◆ Aim of the exercise:
Each record should appear again in the response exactly as it does in the original.
Available records Start Marker
/-- What `writeBack` leaves as it is. -/
@[simp] theorem writeBack_keeps (w : ViewWord) (s : State) :
    (writeBack w s).pending = s.pending ∧ (writeBack w s).timebase = s.timebase ∧ (writeBack w s).bus = s.bus ∧
    (writeBack w s).port = s.port ∧ (writeBack w s).items = s.items ∧ (writeBack w s).request = s.request ∧
    (writeBack w s).route = s.route ∧ (writeBack w s).filter = s.filter ∧ (writeBack w s).tracker = s.tracker ∧
    (writeBack w s).res = s.res ∧ (writeBack w s).notices = s.notices ∧
    (writeBack w s).status.counts = s.status.counts ∧ (∀ m, (writeBack w s).link m = s.link m) := by
  unfold writeBack; simp; and_intros <;> first | rfl | (intro m; cases m <;> rfl)

/-- What `writeVisible` leaves as it is. -/
@[simp] theorem writeVisible_keeps (s : State) :
    (writeVisible s).pending = s.pending ∧ (writeVisible s).timebase = s.timebase ∧ (writeVisible s).bus = s.bus ∧
    (writeVisible s).port = s.port ∧ (writeVisible s).items = s.items ∧ (writeVisible s).request = s.request ∧
    (writeVisible s).route = s.route ∧ (writeVisible s).filter = s.filter ∧ (writeVisible s).tracker = s.tracker ∧
    (writeVisible s).res = s.res ∧ (writeVisible s).notices = s.notices ∧
    (writeVisible s).status.dirty = s.status.dirty ∧ (writeVisible s).status.counts = s.status.counts ∧
    (writeVisible s).status.clearPending = s.status.clearPending ∧ (∀ m, (writeVisible s).link m = s.link m) := by
  unfold writeVisible; try dsimp only
  all_goals (repeat' split) <;> simp

/-- What `writeProducer` leaves as it is. -/
@[simp] theorem writeProducer_keeps (s : State) :
    (writeProducer s).pending = s.pending ∧ (writeProducer s).timebase = s.timebase ∧
    (writeProducer s).bus = s.bus ∧ (writeProducer s).port = s.port ∧ (writeProducer s).items = s.items ∧
    (writeProducer s).request = s.request ∧ (writeProducer s).route = s.route ∧
    (writeProducer s).filter = s.filter ∧ (writeProducer s).tracker = s.tracker ∧ (writeProducer s).res = s.res ∧
    (writeProducer s).status.dirty = s.status.dirty ∧ (writeProducer s).status.counts = s.status.counts ∧
    (writeProducer s).status.clearPending = s.status.clearPending ∧ (∀ m, (writeProducer s).link m = s.link m) := by
  unfold writeProducer; split <;> simp; and_intros <;> first | rfl | (intro m; cases m <;> rfl)

/-- What `setClearPending` leaves as it is. -/
@[simp] theorem setClearPending_keeps (n : Nat) (s : State) :
    (setClearPending n s).pending = s.pending ∧ (setClearPending n s).timebase = s.timebase ∧
    (setClearPending n s).bus = s.bus ∧ (setClearPending n s).mem = s.mem ∧ (setClearPending n s).port = s.port ∧
    (setClearPending n s).items = s.items ∧ (setClearPending n s).request = s.request ∧
    (setClearPending n s).route = s.route ∧ (setClearPending n s).filter = s.filter ∧
    (setClearPending n s).tracker = s.tracker ∧ (setClearPending n s).res = s.res ∧
    (setClearPending n s).notices = s.notices ∧ (setClearPending n s).status.dirty = s.status.dirty ∧
    (setClearPending n s).status.counts = s.status.counts ∧ (∀ m, (setClearPending n s).link m = s.link m) := by
  and_intros <;> first | rfl | (intro m; cases m <;> rfl)

/-- What `restoreView` leaves as it is. -/
@[simp] theorem restoreView_keeps (w : ViewWord) (s : State) :
    (restoreView w s).pending = s.pending ∧ (restoreView w s).timebase = s.timebase ∧
    (restoreView w s).bus = s.bus ∧ (restoreView w s).mem = s.mem ∧ (restoreView w s).port = s.port ∧
    (restoreView w s).items = s.items ∧ (restoreView w s).request = s.request ∧ (restoreView w s).route = s.route ∧
    (restoreView w s).filter = s.filter ∧ (restoreView w s).tracker = s.tracker ∧ (restoreView w s).res = s.res ∧
    (restoreView w s).notices = s.notices ∧ (restoreView w s).status.counts = s.status.counts ∧
    (∀ m, (restoreView w s).link m = s.link m) := by
  unfold restoreView; try dsimp only
  all_goals (repeat' split) <;> simp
Available records End Marker
◆ Answer section:
/-- What `writeBack` leaves as it is. -/
@[simp] theorem writeBack_keeps (w : ViewWord) (s : State) :
    (writeBack w s).pending = s.pending ∧ (writeBack w s).timebase = s.timebase ∧ (writeBack w s).bus = s.bus ∧
    (writeBack w s).port = s.port ∧ (writeBack w s).items = s.items ∧ (writeBack w s).request = s.request ∧
    (writeBack w s).route = s.route ∧ (writeBack w s).filter = s.filter ∧ (writeBack w s).tracker = s.tracker ∧
    (writeBack w s).res = s.res ∧ (writeBack w s).notices = s.notices ∧
    (writeBack w s).status.counts = s.status.counts ∧ (∀ m, (writeBack w s).link m = s.link m) := by
  unfold writeBack; simp; and_intros <;> first | rfl | (intro m; cases m <;> rfl)

/-- What `writeVisible` leaves as it is. -/
@[simp] theorem writeVisible_keeps (s : State) :
    (writeVisible s).pending = s.pending ∧ (writeVisible s).timebase = s.timebase ∧ (writeVisible s).bus = s.bus ∧
    (writeVisible s).port = s.port ∧ (writeVisible s).items = s.items ∧ (writeVisible s).request = s.request ∧
    (writeVisible s).route = s.route ∧ (writeVisible s).filter = s.filter ∧ (writeVisible s).tracker = s.tracker ∧
    (writeVisible s).res = s.res ∧ (writeVisible s).notices = s.notices ∧
    (writeVisible s).status.dirty = s.status.dirty ∧ (writeVisible s).status.counts = s.status.counts ∧
    (writeVisible s).status.clearPending = s.status.clearPending ∧ (∀ m, (writeVisible s).link m = s.link m) := by
  unfold writeVisible; try dsimp only
  all_goals (repeat' split) <;> simp

/-- What `writeProducer` leaves as it is. -/
@[simp] theorem writeProducer_keeps (s : State) :
    (writeProducer s).pending = s.pending ∧ (writeProducer s).timebase = s.timebase ∧
    (writeProducer s).bus = s.bus ∧ (writeProducer s).port = s.port ∧ (writeProducer s).items = s.items ∧
    (writeProducer s).request = s.request ∧ (writeProducer s).route = s.route ∧
    (writeProducer s).filter = s.filter ∧ (writeProducer s).tracker = s.tracker ∧ (writeProducer s).res = s.res ∧
    (writeProducer s).status.dirty = s.status.dirty ∧ (writeProducer s).status.counts = s.status.counts ∧
    (writeProducer s).status.clearPending = s.status.clearPending ∧ (∀ m, (writeProducer s).link m = s.link m) := by
  unfold writeProducer; split <;> simp; and_intros <;> first | rfl | (intro m; cases m <;> rfl)

/-- What `setClearPending` leaves as it is. -/
@[simp] theorem setClearPending_keeps (n : Nat) (s : State) :
    (setClearPending n s).pending = s.pending ∧ (setClearPending n s).timebase = s.timebase ∧
    (setClearPending n s).bus = s.bus ∧ (setClearPending n s).mem = s.mem ∧ (setClearPending n s).port = s.port ∧
    (setClearPending n s).items = s.items ∧ (setClearPending n s).request = s.request ∧
    (setClearPending n s).route = s.route ∧ (setClearPending n s).filter = s.filter ∧
    (setClearPending n s).tracker = s.tracker ∧ (setClearPending n s).res = s.res ∧
    (setClearPending n s).notices = s.notices ∧ (setClearPending n s).status.dirty = s.status.dirty ∧
    (setClearPending n s).status.counts = s.status.counts ∧ (∀ m, (setClearPending n s).link m = s.link m) := by
  and_intros <;> first | rfl | (intro m; cases m <;> rfl)

/-- What `restoreView` leaves as it is. -/
@[simp] theorem restoreView_keeps (w : ViewWord) (s : State) :
    (restoreView w s).pending = s.pending ∧ (restoreView w s).timebase = s.timebase ∧
    (restoreView w s).bus = s.bus ∧ (restoreView w s).mem = s.mem ∧ (restoreView w s).port = s.port ∧
    (restoreView w s).items = s.items ∧ (restoreView w s).request = s.request ∧ (restoreView w s).route = s.route ∧
    (restoreView w s).filter = s.filter ∧ (restoreView w s).tracker = s.tracker ∧ (restoreView w s).res = s.res ∧
    (restoreView w s).notices = s.notices ∧ (restoreView w s).status.counts = s.status.counts ∧
    (∀ m, (restoreView w s).link m = s.link m) := by
  unfold restoreView; try dsimp only
  all_goals (repeat' split) <;> simp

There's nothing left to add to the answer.